The profit sharing does not necessarily have to be carried out in the event of a divorce. Nobody forces the couple to do so.

No application- It is up to the spouse to whom the gain adjustment is entitled to decide whether and how to assert this claim. If the differences in wealth are very large or you have no overview at all, you should consult a specialist lawyer for family law. This is the only way to calculate a claim.

Same gain- In many cases, there is no need to compensate for profits. Namely, when it is clear from the outset that a man and a woman have gained an equal amount during the marriage. Typical example: when they got married, neither of them had any assets, during the marriage a house was bought together, and there are no other noteworthy assets. Here the gain is the same on both sides, namely half of the co-ownership of the house, so that a gain compensation is not even considered.

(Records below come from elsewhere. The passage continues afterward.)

/-! ### Sending (R341, R343) -/

/-- Send a row to an endpoint, or take it here. `who` is the core and index of the instruction. A closed context sends nothing (R349). -/
def State.sendRowTo (s : State) (who : Nat × Nat) (ep : Nat) (r : ExchangeRow) (data : List Byte) : State :=
  if !s.flag Reg.XE_XCFG.en r.context then s
  else if ep = s.ep then s.rowArrives ep r data
  else if !s.engineReach ep false then s.putRefused who.1 who.2
  else
    let first (k : Nat) : List Byte := lineOf [(0, 1, r.context), (1, 1, r.epoch), (2, 1, r.half), (3, 1, r.lexp), (4, 4, r.phase),
      (8, 2, r.slot), (0xA, 2, r.src), (0xC, 4, r.row), (0x10, 1, r.choice), (0x14, 4, k)]
    let owner := Owner.exchange who.1 who.2 r.context r.phase (if r.half = 0 then some r.src else none)
    (itemPayloads first data).foldl (fun s p =>
      s.sendRequest (Packet.engine ep false 0x10 (who.1 / 128) (s.fld Reg.XE_XCFG.job r.context) p) owner 0) s

/-- Send the end marker of a dispatch to a host, or take it here; it waits for the rows of its source to be put there (R341). -/
def State.sendMarkTo (s : State) (who : Nat × Nat) (ep : Nat) (m : ExchangeMark) : State :=
  let y := (s.ctx m.context).at m.phase
  if !s.flag Reg.XE_XCFG.en m.context then s
  else if ep = s.ep then s.dispatchMark ep m
  else if !s.engineReach ep false then s.putRefused who.1 who.2
  else if s.putsOpen (.exchange who.1 who.2 m.context m.phase (some m.src)) ep then
    s.setPhaseOf m.context { y with ends := y.ends ++ [(⟨ep, m⟩ : XeEnd)] }
  else s.putMark who.1 who.2 ep m

/-- A block of `n` entries of `size` bytes lies in core scratch, header and all. -/
def blockReadable (blk n size : Nat) : Bool := decide (n ≤ 4096) && decide (blk + 64 + size * n ≤ scratchSize)

/-- Every byte of a span of a block is zero. -/
def State.blockZero (s : State) (core blk lo hi : Nat) : Bool := (span lo hi).all fun i => s.blockNum core blk i 1 == 0

/-- A program address lies in T1. -/
def inT1 (p : Nat) : Bool :=
  match locate p with
  | some (.t1, _) => true
  | _ => false

/-- What rules an XDISP block out at issue (Table 14.2, R121): a count, a reserved field, a return area misaligned or outside T1, a row index
out of range, or a misaligned row. -/
def State.badDispatch (s : State) (core blk n : Nat) : Bool :=
  decide (4096 < n) || blockReadable blk n 16 &&
    (!(s.blockZero core blk 1 2 && s.blockZero core blk 0xA 0x10 && s.blockZero core blk 0x18 0x40) ||
      s.blockNum core blk 0x10 8 % 64 != 0 || !inT1 (s.blockNum core blk 0x10 8) ||
      (List.range n).any fun i =>
        let e := blk + 64 + 16 * i
        decide (65536 ≤ s.blockNum core e 0 4) || s.blockNum core e 8 4 % 64 != 0 || s.blockNum core e 0xC 4 != 0)

/-- What rules an XRET block out at issue (Table 14.3, R121): a count, a reserved field, or a misaligned row. -/
def State.badReturn (s : State) (core blk n : Nat) : Bool :=
  decide (4096 < n) || blockReadable blk n 8 &&
    (!(s.blockZero core blk 1 2 && s.blockZero core blk 8 0x40) ||
      (List.range n).any fun i =>
        let e := blk + 64 + 8 * i
        s.blockNum core e 1 1 != 0 || s.blockNum core e 4 4 % 64 != 0)

/-- Row ranges of an XDISP block, as far as its context tells their size. -/
def State.dispatchRows (s : State) (core blk n : Nat) : List (Nat × Nat) :=
  let x := s.blockNum core blk 0 1
  if !blockReadable blk n 16 then []
  else (List.range n).map fun i => (s.blockNum core (blk + 64 + 16 * i) 8 4, if x < 16 then s.sendRow x else 0)

/-- Row ranges of an XRET block. -/
def State.returnRows (s : State) (core blk n : Nat) : List (Nat × Nat) :=
  let x := s.blockNum core blk 0 1
  if !blockReadable blk n 8 then []
  else (List.range n).map fun i => (s.blockNum core (blk + 64 + 8 * i) 4 4, if x < 16 then s.retRow x else 0)

/-- XDISP (R341). -/
def execXdisp (core : Nat) (s : State) : Host.Outcome State Fault Refusal :=
  s.issueBlock core 0x80 0 (isOp 0x80) (fun n => 64 + 16 * n) (fun s blk n => s.badDispatch core blk n) (fun s blk n => s.dispatchRows core blk n)

/-- XRET (R343). -/
def execXret (core : Nat) (s : State) : Host.Outcome State Fault Refusal :=
  s.issueBlock core 0x81 0 (isOp 0x81) (fun n => 64 + 8 * n) (fun s blk n => s.badReturn core blk n) (fun s blk n => s.returnRows core blk n)

/-- The context of a block is not one that the core may use in that phase (R347). -/
def State.xeRefuses (s : State) (core x p : Nat) : Bool :=
  decide (16 ≤ x) || !s.flag Reg.XE_XCFG.en x || s.fld Reg.XE_XCFG.job x != (s.core core).sq.job || !s.phaseOpen x p

/-- The choices of every entry of a dispatch, in order. -/
def State.xdPicks (s : State) (core blk n x : Nat) : List Pick :=
  picks ((List.range n).map fun i =>
    routeToken (s.fld Reg.XE_XCFG.seed x) (s.blockNum core (blk + 64 + 16 * i) 4 4) (s.blockNum core blk 8 2) (s.fld Reg.XE_XCFG.experts x)
      (s.fld Reg.XE_XCFG.k x))

/-- A choice beyond the source's capacity is counted and reported, and its row is not sent. -/
def State.overflowRow (s : State) : State := (s.count Reg.XE_OVFCNT.count 1).xeEvt Reg.XE_EVT.overflow

/-- Send the row of one choice to its expert; `v` is the state the block was read in. -/
def State.sendPick (s v : State) (core blk index x p src : Nat) (k : Pick) : State :=
  let a := blk + 64 + 16 * k.entry
  s.sendRowTo (core, index) (s.fld Reg.XE_ROUTE.ep (256 * x + k.expert))
    ⟨x, v.fld Reg.XE_XCFG.epoch x, 0, s.fld Reg.XE_ROUTE.lexp (256 * x + k.expert), p, src * v.fld Reg.XE_XCFG.cap_src x + k.earlier, src,
      v.blockNum core a 0 4, k.choice⟩ (v.scratchGet core (v.blockNum core a 8 4) (v.sendRow x))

Contractual regulation- Spouses can agree in a marriage contract that the profit compensation should be calculated differently than the law provides. For example, you can specify that certain assets should not be taken into account. Or you can decide that the beneficiary will be compensated with a lump sum. You can also regulate in the contract that the beneficiary receives an asset instead of a sum of money. These and other conceivable agreements always require notarial certification. Then there will be no compensation procedure according to the legal regulations.

Separation of property- If you have already agreed the separation of property in front of a notary by means of a marriage contract, no gain compensation can be requested in the case of the divorce. Such an agreement can be made at the time of marriage in a prenuptial agreement, but also during the ongoing divorce proceedings.

How is the gain compensation calculated?

The equalization of profits presupposes that the two total assets of the spouses are compared with one another. For each person, the increase in wealth during the marriage is to be determined. To do this, one calculates the difference between his final and initial fortune. Initial wealth is the wealth he had at the time of marriage. Final assets are the assets that the spouse has at the end of the marriage.

Since September 1, 2009, the key date is not the divorce, but the day of Delivery of the application for divorce to the other spouse (§ 1384 BGB). If the marriage was legally divorced before September 1, 2009, the deadline for the compensation claim is still the termination of the marriage (BGH, judgment of July 16, 2014, Az. XII ZR 108/12)

It only depends on the respective wealth of the spouses at this point in time. It does not matter who paid what during the marriage. Just as uninteresting is who has earned more than the other.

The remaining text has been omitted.